Department of Biology, Rider University, Lawrenceville, NJ 08648-3099, USA.
Immunobiology. 2011 Jan-Feb;216(1-2):256-64. doi: 10.1016/j.imbio.2010.04.002. Epub 2010 Apr 10.
The T cell composition of the peritoneal cavity (PerC) in naïve BALB/c, C57BL/6, DBA/2J, and B-1 B cell-defective BALB.xid mice was investigated. The BALB.xid PerC T cell pool had a high CD4:CD8 T cell ratio relative to the other strains whose ratios were similar to those found in their lymph node and spleen. All mice had significant representation of T cells with an activated (CD25(+), GITR(hi), CD44(hi), CD45RB(lo), CD62L(lo)) phenotype and low numbers of Foxp3(+) T(reg) cells in their PerC. Despite a phenotype indicative of activation, peritoneal T cell responses to CD3 ligation were very low for C57BL/6 and BALB.xid, but not BALB/c, mice. Enzyme inhibition and cytokine neutralization studies revealed active suppression of the T cell response mediated by the macrophages that represent a significant portion of PerC leucocytes. Driven by IFNγ to express iNOS, macrophages suppressed T cell activation in vitro by arginine catabolism. Although BALB/c T cells were also in a macrophage-dense environment their limited IFNγ production failed to trigger suppression. This difference between BALB/c and BALB.xid PerC T cells suggests a role for xid in shaping macrophage-mediated immune regulation.

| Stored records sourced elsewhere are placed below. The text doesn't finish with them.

theorem execCutAnnounceReceive_law (hQ : Law P Q) (hP : Has P [.all .wlkPort, .grp 4, .grp 17, .grp 64, .cutPkts, .cuts, .sent, .seq, .tokens, .wlk]) {p : Nat} {term : Nat} {epoch : Nat} {dir : Nat} {pcut : Int} {s : State}   (h0 : Q s) :
    outAll Q (execCutAnnounceReceive p term epoch dir pcut s) := by
  unfold execCutAnnounceReceive
  repeat' first
    | with_reducible assumption
    | ((with_reducible refine boolGoal ?_); exact rfl)
    | ((with_reducible refine hP.inst ?_); exact rfl)
    | ((with_reducible refine hP.one _ ?_); exact rfl)
    | with_reducible refine fromMaster_law hQ (hP.sub rfl) ?_ (fun _ _ => ?_) ?_
    | with_reducible refine sendOn_law hQ (hP.sub rfl) ?_
    | with_reducible refine replyCut_law hQ (hP.sub rfl) ?_
    | with_reducible refine setWlk_law hQ (hP.sub rfl) ?_
    | with_reducible refine Law.ite ?_ ?_
    | with_reducible refine outOk ?_
    | with_reducible exact outFault
    | with_reducible refine outWithin ?_
    | with_reducible refine iteOut ?_ ?_
    | ((try lift_lets); (with_reducible intro y); (have hy : Q y := ?_); clear_value y; rotate_left; subst y)
    | ((try lift_lets); (with_reducible intro y); (have hy : Q y.1 := ?_); clear_value y; rotate_left; subst y)
    | ((try lift_lets); (with_reducible intro x); (try clear_value x))
    | split

theorem joinReply_law (hQ : Law P Q) (hP : Has P [.all .wlkPort, .grp 4, .grp 17, .grp 64, .cutPkts, .cuts, .sent, .seq, .tokens, .wlk]) {p : Nat} {ack : Bool} {minpos : Option Int} {s : State}   (h0 : Q s) :
    Q (joinReply p ack minpos s) := by
  unfold joinReply
  repeat' first
    | with_reducible assumption
    | ((with_reducible refine boolGoal ?_); exact rfl)
    | ((with_reducible refine hP.inst ?_); exact rfl)
    | ((with_reducible refine hP.one _ ?_); exact rfl)
    | with_reducible refine replyCut_law hQ (hP.sub rfl) ?_
    | with_reducible refine setWlk_law hQ (hP.sub rfl) ?_
    | with_reducible refine Law.ite ?_ ?_
    | ((try lift_lets); (with_reducible intro y); (have hy : Q y := ?_); clear_value y; rotate_left; subst y)
    | ((try lift_lets); (with_reducible intro y); (have hy : Q y.1 := ?_); clear_value y; rotate_left; subst y)
    | ((try lift_lets); (with_reducible intro x); (try clear_value x))
    | split
    | dsimp only

theorem execCutReplyReceive_law (hQ : Law P Q) (hP : Has P [.all .featMap, .all .geom, .all .lrp, .all .rtkView, .all .seam, .all .view, .all .wlkPort, .grp 4, .grp 7, .grp 17, .grp 64, .cutPkts, .cuts, .held, .mem, .progress, .recs, .rpa, .sent, .seq, .tokens, .wlk]) {p : Nat} {ack : Bool} {minpos : Option Int} {s : State}   (h0 : Q s) :
    outAll Q (execCutReplyReceive p ack minpos s) := by
  unfold execCutReplyReceive
  repeat' first
    | with_reducible assumption
    | ((with_reducible refine boolGoal ?_); exact rfl)
    | ((with_reducible refine hP.inst ?_); exact rfl)
    | ((with_reducible refine hP.one _ ?_); exact rfl)
    | with_reducible refine fromPort_law hQ (hP.sub rfl) ?_ (fun _ _ => ?_) ?_
    | with_reducible refine retireAll_law hQ (hP.sub rfl) ?_
    | with_reducible refine joinReply_law hQ (hP.sub rfl) ?_
    | with_reducible refine outOk ?_
    | with_reducible exact outFault
    | with_reducible refine outWithin ?_
    | with_reducible refine iteOut ?_ ?_
    | ((try lift_lets); (with_reducible intro x); (try clear_value x))

theorem execCutSubtreeTimeout_law (hQ : Law P Q) (hP : Has P [.all .featMap, .all .geom, .all .lrp, .all .rtkView, .all .seam, .all .view, .all .wlkPort, .grp 4, .grp 7, .grp 17, .grp 64, .cutPkts, .cuts, .held, .mem, .progress, .recs, .rpa, .sent, .seq, .tokens, .wlk]) {p : Nat} {s : State}   (h0 : Q s) :
    outAll Q (execCutSubtreeTimeout p s) := by
  unfold execCutSubtreeTimeout
  repeat' first
    | with_reducible assumption
    | ((with_reducible refine boolGoal ?_); exact rfl)
    | ((with_reducible refine hP.inst ?_); exact rfl)
    | ((with_reducible refine hP.one _ ?_); exact rfl)
    | with_reducible refine retireAll_law hQ (hP.sub rfl) ?_
    | with_reducible refine joinReply_law hQ (hP.sub rfl) ?_
    | with_reducible refine hQ.sat hP ?_ ?_
    | with_reducible refine wlkCause_law hQ (hP.sub rfl) ?_
    | with_reducible refine Law.ite ?_ ?_
    | with_reducible refine outOk ?_
    | with_reducible exact outFault
    | with_reducible refine outWithin ?_
    | with_reducible refine iteOut ?_ ?_
    | ((try lift_lets); (with_reducible intro y); (have hy : Q y := ?_); clear_value y; rotate_left; subst y)
    | ((try lift_lets); (with_reducible intro y); (have hy : Q y.1 := ?_); clear_value y; rotate_left; subst y)
    | ((try lift_lets); (with_reducible intro x); (try clear_value x))
    | split
    | dsimp only

theorem execCutMasterTimeout_law (hQ : Law P Q) (hP : Has P [.all .featMap, .all .geom, .all .lrp, .all .rtkView, .all .seam, .all .view, .all .wlkPort, .grp 4, .grp 7, .grp 17, .grp 64, .cutPkts, .cuts, .held, .mem, .progress, .recs, .rpa, .sent, .seq, .tokens, .wlk]) {s : State}   (h0 : Q s) :
    outAll Q (execCutMasterTimeout s) := by
  unfold execCutMasterTimeout
  repeat' first
    | with_reducible assumption
    | ((with_reducible refine boolGoal ?_); exact rfl)
    | ((with_reducible refine hP.inst ?_); exact rfl)
    | ((with_reducible refine hP.one _ ?_); exact rfl)
    | with_reducible refine retireAll_law hQ (hP.sub rfl) ?_
    | with_reducible refine concludeCut_law hQ (hP.sub rfl) ?_
    | with_reducible refine Law.ite ?_ ?_
    | with_reducible refine outOk ?_
    | with_reducible exact outFault
    | with_reducible refine outWithin ?_
    | with_reducible refine iteOut ?_ ?_
    | ((try lift_lets); (with_reducible intro y); (have hy : Q y := ?_); clear_value y; rotate_left; subst y)
    | ((try lift_lets); (with_reducible intro x); (try clear_value x))
    | split
    | dsimp only

theorem execCutCommitReceive_law (hQ : Law P Q) (hP : Has P [.all .featMap, .all .geom, .all .lrp, .all .rtkView, .all .seam, .all .view, .all .wlkPort, .grp 4, .grp 7, .grp 17, .grp 64, .cutPkts, .cuts, .held, .mem, .progress, .recs, .rpa, .sent, .tokens, .wlk]) {p : Nat} {term : Nat} {epoch : Nat} {s : State}   (h0 : Q s) :
    outAll Q (execCutCommitReceive p term epoch s) := by
  unfold execCutCommitReceive
  repeat' first
    | with_reducible assumption
    | ((with_reducible refine boolGoal ?_); exact rfl)
    | ((with_reducible refine hP.inst ?_); exact rfl)
    | ((with_reducible refine hP.one _ ?_); exact rfl)
    | with_reducible refine fromMaster_law hQ (hP.sub rfl) ?_ (fun _ _ => ?_) ?_
    | with_reducible refine retireAll_law hQ (hP.sub rfl) ?_
    | with_reducible refine placeFabric_law hQ (hP.sub rfl) ?_
    | with_reducible refine sendOn_law hQ (hP.sub rfl) ?_
    | with_reducible refine setWlk_law hQ (hP.sub rfl) ?_
    | with_reducible refine Law.ite ?_ ?_
    | with_reducible refine outOk ?_
    | with_reducible exact outFault
    | with_reducible refine outWithin ?_
    | with_reducible refine iteOut ?_ ?_
    | ((try lift_lets); (with_reducible intro y); (have hy : Q y := ?_); clear_value y; rotate_left; subst y)
    | ((try lift_lets); (with_reducible intro y); (have hy : Q y.1 := ?_); clear_value y; rotate_left; subst y)
    | ((try lift_lets); (with_reducible intro x); (try clear_value x))
    | split
    | dsimp only

theorem execCutCancelReceive_law (hQ : Law P Q) (hP : Has P [.all .wlkPort, .grp 17, .grp 64, .sent, .tokens, .wlk]) {p : Nat} {term : Nat} {epoch : Nat} {s : State}   (h0 : Q s) :
    outAll Q (execCutCancelReceive p term epoch s) := by
  unfold execCutCancelReceive
  repeat' first
    | with_reducible assumption
    | ((with_reducible refine boolGoal ?_); exact rfl)
    | ((with_reducible refine hP.inst ?_); exact rfl)
    | ((with_reducible refine hP.one _ ?_); exact rfl)
    | with_reducible refine fromMaster_law hQ (hP.sub rfl) ?_ (fun _ _ => ?_) ?_
    | with_reducible refine sendOn_law hQ (hP.sub rfl) ?_
    | with_reducible refine setWlk_law hQ (hP.sub rfl) ?_
    | with_reducible refine wlkCause_law hQ (hP.sub rfl) ?_
    | with_reducible refine Law.ite ?_ ?_
    | with_reducible refine outOk ?_
    | with_reducible exact outFault
    | with_reducible refine outWithin ?_
    | with_reducible refine iteOut ?_ ?_
    | ((try lift_lets); (with_reducible intro y); (have hy : Q y := ?_); clear_value y; rotate_left; subst y)
    | ((try lift_lets); (with_reducible intro y); (have hy : Q y.1 := ?_); clear_value y; rotate_left; subst y)
    | ((try lift_lets); (with_reducible intro x); (try clear_value x))
    | split
    | dsimp only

研究了 naive BALB/c、C57BL/6、DBA/2J 和 B-1 B 细胞缺陷型 BALB.xid 小鼠腹腔(PerC)中的 T 细胞组成。与其他品系相比,BALB.xid PerC T 细胞池具有较高的 CD4:CD8 T 细胞比例,而其他品系的比例与它们在淋巴结和脾脏中的比例相似。所有小鼠的 PerC 中都有大量表达激活表型(CD25(+)、GITR(hi)、CD44(hi)、CD45RB(lo)、CD62L(lo))的 T 细胞和少量 Foxp3(+)T(reg)细胞。尽管 PerC T 细胞表现出激活表型,但 C57BL/6 和 BALB.xid 小鼠对 CD3 结合的腹腔 T 细胞反应非常低,但 BALB/c 小鼠则不然。酶抑制和细胞因子中和研究表明,巨噬细胞介导的 T 细胞反应受到抑制,巨噬细胞在 PerC 白细胞中占很大一部分。巨噬细胞在 IFNγ 的驱动下表达 iNOS,通过精氨酸代谢抑制 T 细胞活化。尽管 BALB/c T 细胞也处于富含巨噬细胞的环境中,但它们有限的 IFNγ 产生未能引发抑制。BALB/c 和 BALB.xid PerC T 细胞之间的这种差异表明 xid 在塑造巨噬细胞介导的免疫调节中起作用。